NTRK2, a direct target of miR-200c, codes for proteins expressed in mesenchymal or neuron-derived cells and may contribute to the relative risk for symptom burden during and shortly after the period of chemotherapy in women with early-stage breast cancer.41–43 Li et al,44 using the gene microarray analysis, found that miR-105/93-3p activates Wnt/β-catenin signaling by the downregulation of SFRP1, thereby promoting stem cells, chemoresistance, and TNBC cell metastasis. The has-miR-542-5p is a predictive biomarker and potential target for the treatment of breast cancer patients. Studies have confirmed that has-miR-542-5p functions through a mechanism involving its target gene SFRP1.45 Therefore, KPNA2, NTRK2, and SFRP1 are involved in the pathogenesis, infiltration, and metastasis of invasive breast cancer.

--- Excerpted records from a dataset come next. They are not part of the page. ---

theorem witness_CommandFrame_stored :
    after (exec (.program 60 1) (building .writingFirmware 60 61)) State.phase = some .writingFirmware ∧
    (Instr.program 60 1).direction = .sent := by decide

theorem witness_AckFrame :
    after (exec (.ackOk 1) (reading .erasing [])) State.phase = some .writingFirmware ∧
    (Instr.ackOk 1).direction = .received ∧ (Instr.ackOk 1).WellFormed ∧
    after (exec (.ackFail 9 1) (reading .erasing [])) State.phase = some .failed ∧
    (Instr.ackFail 9 1).direction = .received ∧ (Instr.ackFail 9 1).WellFormed := by decide

theorem witness_StepRunsFetchedInstruction :
    fetch erasing0 = some .erase ∧
    (reading .erasing [.rdone 2 [0, 7] false false]).rstep = .recv ∧
    (reading .erasing [.rdone 2 [0, 7] false false]).tgst = .reading ∧
    decoded (decode .received [0, 7]) = some (.ackOk 7, []) := by decide

theorem witness_PlacedWordIsFetched : decodeTableWord 48 0x57AB82010000 = some (.verify 0 1) := by decide

theorem witness_FetchedIsWellFormed :
    PassInRange (building .writingFirmware 60 61) ∧
    fetch (building .writingFirmware 60 61) = some (.program 60 1) := by
  refine ⟨⟨by decide, by decide, .inl (by decide), fun _ h => absurd rfl h⟩, by decide⟩

theorem witness_OnlyFourCodesAreSent :
    ∃ t, step erasing0 = .next t ∧ erasing0.tgst ≠ .writing ∧ t.tgst = .writing := ⟨_, rfl, by decide, rfl⟩

theorem length_zeros (n : Nat) : (zeros n).bytes.length = n := List.length_replicate

theorem seqStart_ready (n : Nat) : seqStart (zeros n) ready = .next (startOn (zeros n).bytes ready) := by
  simp [seqStart, ready, zeros, State.reset, busy]

/-- Both clauses, at the capacity and one byte past it. -/
theorem witness_StartChecksTrueLength :
    busy ready.phase = false ∧ ready.fbst = .idle ∧ ready.handleOpen = true ∧ ready.stragglers = [] ∧ ready.calls = [] ∧
    (zeros 16384).readable = true ∧ (zeros 16384).again = (zeros 16384).bytes ∧
    (zeros 16384).bytes.length ≤ 16384 ∧ 16384 < (zeros 16385).bytes.length := by
  refine ⟨rfl, rfl, rfl, rfl, rfl, rfl, rfl, ?_, ?_⟩ <;> rw [length_zeros] <;> omega

theorem witness_OversizedImageTouchesNothing :
    (∃ t, seqStart (zeros 16385) ready = .next t ∧ t.errkind = .oversizedImage) ∧
    (∃ t, step erasing0 = .next t ∧ busy erasing0.phase = true ∧ erasing0.errkind ≠ .oversizedImage) := by
  refine ⟨⟨startOn (zeros 16385).bytes ready, seqStart_ready _, ?_⟩, ⟨_, rfl, by decide, by decide⟩⟩
  rw [startOn, if_pos (by rw [length_zeros]; decide)]
  rfl

/-- Each clause: a running session, an open frame, a closed handle, a straggler, a forgotten call, and the three kinds of
source. -/
theorem witness_StartRefusedOnFalsePremise :
    busy erasing0.phase = true ∧
    (busy (opened 6 0).phase = false ∧ (opened 6 0).fbst = .opened) ∧
    (busy State.reset.phase = false ∧ State.reset.fbst = .idle ∧ State.reset.handleOpen = false) ∧
    (busy ready.phase = false ∧ ready.fbst = .idle ∧ ready.handleOpen = true) ∧
    { ready with stragglers := [2] }.stragglers ≠ [] ∧ { ready with calls := [⟨2, []⟩] }.calls ≠ [] ∧
    ready.stragglers = [] ∧ ready.calls = [] ∧
    (⟨[0], [0], false⟩ : Source).readable = false ∧ (⟨[0], [1], true⟩ : Source).readable = true ∧
    (⟨[0], [1], true⟩ : Source).again ≠ [0] ∧ (zeros 1).readable = true ∧ (zeros 1).again = (zeros 1).bytes := by decide

/-- Each clause: an error report, a short count, a full count. -/
theorem witness_WriteCompletionReactions :
    ∀ n ∈ [0, 6, 7], ∀ err ∈ [true, false],
      let s := sending .erasing [.wdone 1 n err]
      s.tgst = .writing ∧ s.rstep = .send ∧ busy s.phase = true ∧ s.inbox = .wdone s.callid n err :: [] ∧
      n ≤ s.txlen.toNat ∧ s.phase ≠ .ending := by decide

theorem witness_EndWriteCompletesSession :
    let s := sending .ending [.wdone 1 7 false]
    s.phase = .ending ∧ s.tgst = .writing ∧ s.rstep = .send ∧ s.inbox = .wdone s.callid s.txlen.toNat false :: [] := by
  decide

theorem witness_EndWriteCompletesSession_after :
    ∃ t, { State.reset with phase := .complete }.phase = .complete ∧
      step { State.reset with phase := .complete } = .next t := ⟨_, rfl, rfl⟩

/-- Each clause: no byte, one byte, two bytes of both kinds. -/
theorem witness_ReadCompletionReactions :
    ∀ bytes ∈ ([[], [0], [0, 0], [1, 0]] : List (List Byte)), ∀ eof ∈ [true, false], ∀ err ∈ [true, false],
      let s := reading .erasing [.rdone 2 bytes eof err]
      s.tgst = .reading ∧ s.rstep = .recv ∧ awaitsAck s.phase = true ∧
      s.inbox = .rdone s.callid bytes eof err :: [] ∧ bytes.length ≤ 2 := by decide

theorem witness_MalformedAckIsNotReadAgain :
    let s := reading .erasing [.rdone 2 [0] false false]
    s.tgst = .reading ∧ s.rstep = .recv ∧ awaitsAck s.phase = true ∧
    s.inbox = .rdone s.callid [0] false false :: [] ∧ ([0] : List Byte).length < 2 := by decide
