-- ==== Sys2Proof/Machine/Ops.lean ====
section
/-! DEFINITION. The named operations of a rotor (40_rotor_ops.md), a bank (41_bank_ops.md) and the cage
(42_cage_ops.md). The block raises no exception (R250), so there is no exception entry or return among
them. -/

namespace Sys2Proof.Machine

/-- A rotor: a position register and the configuration of its slot (R24, R100). -/
structure Rotor (n : Nat) where
  pos : Fin n
  cfg : RotorConfig n
deriving DecidableEq, Repr

/-- The table `r.L` (R100). -/
def Rotor.L (r : Rotor n) : Vector (Fin n) n := r.cfg.wiring.fwd

/-- The table `r.R = inv(r.L)` (R100). -/
def Rotor.R (r : Rotor n) : Vector (Fin n) n := r.cfg.wiring.bwd

/-- The position after `step(r, clockwise)`: `-1` when `clockwise XOR reversed`, else `+1`, modulo `N`
(R101). -/
def Rotor.stepped [NeZero n] (r : Rotor n) (clockwise : Bool) : Fin n :=
  if clockwise ^^ r.cfg.rev then r.pos - 1 else r.pos + 1

/-- The position after `rotCW(r) = step(r, true)` (R102). -/
def Rotor.rotCW [NeZero n] (r : Rotor n) : Fin n := r.stepped true

/-- The position after `rotCCW(r) = step(r, false)` (R102). -/
def Rotor.rotCCW [NeZero n] (r : Rotor n) : Fin n := r.stepped false

/-- `rawA(r, T, in) = (T[(in + r.pos) mod N] - r.pos + N) mod N`; `Fin n` arithmetic is modulo `n`
(R103). -/
def rawA (r : Rotor n) (T : Vector (Fin n) n) (x : Fin n) : Fin n := tableAt T (x + r.pos) - r.pos

/-- `rawB(r, T, in) = (r.pos - T[(r.pos - in + N) mod N] + N) mod N` (R104). -/
def rawB (r : Rotor n) (T : Vector (Fin n) n) (x : Fin n) : Fin n := r.pos - tableAt T (r.pos - x)

/-- `passPrimary` (R105). -/
def passPrimary (r : Rotor n) (x : Fin n) : Fin n :=
  if r.cfg.rev then rawB r r.R x else rawA r r.L x

/-- `passSecondary` (R106). -/
def passSecondary (r : Rotor n) (x : Fin n) : Fin n :=
  if r.cfg.rev then rawB r r.L x else rawA r r.R x

/-- `Crot[i]` (R24). -/
def State.cipherRotor (s : State) (i : Slot) : Rotor 26 := ⟨s.C.get i, s.config.cipher.get i⟩

/-- `Krot[i]` (R24). -/
def State.controlRotor (s : State) (i : Slot) : Rotor 26 := ⟨s.K.get i, s.config.control.get i⟩

/-- `Irot[i]` (R24). -/
def State.indexRotor (s : State) (i : Slot) : Rotor 10 := ⟨s.I.get i, s.config.index.get i⟩

/-- `cipherEncrypt(x)`: `passPrimary` through slots 0 to 4 (R120). -/
def State.cipherEncrypt (s : State) (x : Contact) : Contact :=
  slotsUp.foldl (fun y i => passPrimary (s.cipherRotor i) y) x

/-- `cipherDecrypt(y)`: `passSecondary` through slots 4 to 0 (R121). -/
def State.cipherDecrypt (s : State) (y : Contact) : Contact :=
  slotsDown.foldl (fun x i => passSecondary (s.cipherRotor i) x) y

/-- `controlPath(c)`: `passSecondary` through slots 4 to 0 (R122). -/
def State.controlPath (s : State) (c : Contact) : Contact :=
  slotsDown.foldl (fun o i => passSecondary (s.controlRotor i) o) c

/-- `indexPath(i)`: `passPrimary` through slots 0 to 4 (R123). -/
def State.indexPath (s : State) (c : IndexContact) : IndexContact :=
  slotsUp.foldl (fun j i => passPrimary (s.indexRotor i) j) c

/-- The direction operand of `substitute` and `cycle` (R140). -/
inductive Direction where
  | encrypt
  | decrypt
deriving DecidableEq, Repr

/-- `substitute(direction, x)` (R140). -/
def State.substitute (s : State) (d : Direction) (x : Contact) : Contact :=
  match d with
  | .encrypt => s.cipherEncrypt x
  | .decrypt => s.cipherDecrypt x

/-- `rotCW(Krot[i])` as a register write (R102, R141). -/
def State.rotControlCW (s : State) (i : Slot) : State :=
  { s with K := s.K.set i (s.controlRotor i).rotCW }

/-- `stepControlBank()`: both home tests are sampled before any rotor moves (R141, R284). -/
def State.stepControlBank (s : State) : State :=
  let fastHome := atHome (s.K.get fastSlot)
  let mediumHome := atHome (s.K.get mediumSlot)
  let s1 := s.rotControlCW fastSlot
  let s2 := if fastHome then s1.rotControlCW mediumSlot else s1
  if mediumHome then s2.rotControlCW slowSlot else s2

/-- `C2I[v]` (R6). -/
def CrossTables.c2i (t : CrossTables) (v : Variant) : Vector (Option IndexContact) 26 :=
  match v with
  | .csp889 => t.c2i889
  | .csp2900 => t.c2i2900

/-- `DRIVE[v]` (R6). -/
def CrossTables.drive (t : CrossTables) (v : Variant) : List Contact :=
  match v with
  | .csp889 => t.drive889.toList
  | .csp2900 => t.drive2900.toList

/-- `magnetOf(v, c)`: the cipher slot a driven contact energizes, none where its path ends on a
disconnected entry (R142). -/
def State.magnetOf (s : State) (v : Variant) (c : Contact) : Option Slot :=
  match tableAt (CrossTables.c2i s.config.cross v) (s.controlPath c) with
  | none => none
  | some i => some (tableAt s.config.cross.i2m (s.indexPath i))

/-- Add the magnet of one driven contact to the set of energized slots (R143). -/
def State.energize (s : State) (v : Variant) (move : Slots Bool) (c : Contact) : Slots Bool :=
  match s.magnetOf v c with
  | none => move
  | some m => move.set m true

/-- Phase 1, `energized(v)`: the hidden `move[0..4]` (R143, R33). -/
def State.energized (s : State) (v : Variant) : Slots Bool :=
  (CrossTables.drive s.config.cross v).foldl (s.energize v) (Slots.fill false)

/-- `cdir(v, i)`: the step direction of cipher slot `i`, true for clockwise (R149). -/
def cdir (v : Variant) (i : Slot) : Bool :=
  match v with
  | .csp889 => true
  | .csp2900 => decide (i ≠ 1 ∧ i ≠ 3)

/-- Phase 2: each energized cipher rotor steps exactly once (R144). -/
def State.stepEnergized (s : State) (v : Variant) (move : Slots Bool) : State :=
  { s with C := Slots.tabulate fun i => if move.get i then (s.cipherRotor i).stepped (cdir v i) else s.C.get i }

/-- The lockup reset: `if move[0] or move[4] then lockupCount <- 0` (R145). -/
def State.lockupReset (s : State) (move : Slots Bool) : State :=
  if move.get 0 || move.get 4 then { s with lockupCount := 0 } else s

/-- `stepCipherBank(v)`: energize, then step, then the lockup reset (R146, R283). -/
def State.stepCipherBank (s : State) (v : Variant) : State :=
  let move := s.energized v
  (s.stepEnergized v move).lockupReset move

/-- `zeroize()`: Cipher and Control positions to home (R147). -/
def State.zeroizeRotors (s : State) : State :=
  { s with C := Slots.fill home26, K := Slots.fill home26 }

/-- Steps (2) and (3) of a cipher cycle: the cipher bank, then the control bank (R148, R285). On the space
operand that is the whole cycle (log 11). -/
def State.advance (s : State) (v : Variant) : State := (s.stepCipherBank v).stepControlBank

/-- `cycle(x, direction, v)` on a letter: the letter substituted at the positions before the stepping, and
the state after it (R148). -/
def State.cycle (s : State) (x : Contact) (d : Direction) (v : Variant) : Contact × State :=
  (s.substitute d x, s.advance v)

/-- One press of the Zeroize-mode Blank key: every cipher and control rotor not at home steps once (R193). -/
def State.stepTowardHome (s : State) (v : Variant) : State :=
  { s with
    C := Slots.tabulate fun i => if atHome (s.C.get i) then s.C.get i else (s.cipherRotor i).stepped (cdir v i)
    K := Slots.tabulate fun i => if atHome (s.K.get i) then s.K.get i else (s.controlRotor i).rotCW }

/-- `setPositions(bank, sym[0..4])`, each slot sanitised alone (R125). -/
def State.setPositions (s : State) (bank : Bank) (sym : Slots Nat) : State :=
  match bank with
  | .cipher => { s with C := Slots.tabulate fun i => sanitize 26 home26 (sym.get i) }
  | .control => { s with K := Slots.tabulate fun i => sanitize 26 home26 (sym.get i) }
  | .index => { s with I := Slots.tabulate fun i => sanitize 10 home10 (sym.get i) }

/-- `getPositions(bank)`: the display text, slot 0 first, by the position registers alone (R124). -/
def State.getPositions (s : State) (bank : Bank) : List Char :=
  match bank with
  | .cipher => s.C.toList.map letterGlyph
  | .control => s.K.toList.map letterGlyph
  | .index => s.I.toList.map digitGlyph

/-- `out` starts empty at every event (R10). -/
def State.beginEvent (s : State) : State := { s with out := [] }

/-- `emit(ch)` (R10). -/
def State.emit (s : State) (ch : OutChar) : State := { s with out := s.out ++ [ch] }

/-- `emit(ch, n)` (R10). -/
def State.emitN (s : State) (ch : OutChar) (n : Nat) : State := { s with out := s.out ++ List.replicate n ch }

/-- `keystrokeCount += 1` (R26). -/
def State.countKeystroke (s : State) : State := { s with keystrokeCount := s.keystrokeCount + 1 }

/-- `groupCount += 1` (R27). -/
def State.countGroup (s : State) : State := { s with groupCount := s.groupCount + 1 }

/-- `lockupCount += 1` (R25). -/
def State.countLockup (s : State) : State := { s with lockupCount := s.lockupCount + 1 }

end Sys2Proof.Machine
end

It is worth noting that based on the ceRNA network, we compared and identified nine biomarkers related to the prognosis of invasive breast cancer. We obtained a meaningful lncRNA–miRNA–mRNA regulatory axis, namely, LINC00466–hsa-mir-204–NTRK2. This suggests that LINC00466, hsa-mir-204, and NTRK2 are involved in the molecular mechanism of invasive breast cancer, while hsa-mir-204 and NTRK2 are involved in or closely related to the molecular mechanism of invasive breast cancer. Thus, LINC00466 is a new lncRNA that can be used in the prediction of invasive breast cancer and may become a new target for the treatment of invasive breast cancer. The discovery of this axis provides new insights into the molecular mechanisms of invasive breast cancer and may provide new approaches to its treatment.

Conclusion

In this study, we first constructed an invasive breast cancer-associated ceRNA network consisting of 90 DElncRNAs, 18 DEmiRNAs, and 26 DEmRNAs. Based on the total survival analysis, we obtained a total of nine prognostic biomarkers associated with invasive breast cancer, including AC007731, AL356479, LINC00460, LINC00466, hsa-mir-204, hsa-mir-301b, KPNA2, NTRK2, and SFRP1. We obtained a LINC00466–hsa-mir-204–NTRK2 axis that correlates with the treatment and prognosis of invasive breast cancer through comparative integration. This further demonstrates the contribution of lncRNA, miRNA, and mRNA interactions to the pathogenesis of invasive breast cancer. This study further investigated the molecular pathogenesis of invasive breast cancer and provides new diagnostic and prognostic biomarkers that can be used to guide the treatment and in-depth study of invasive breast cancer.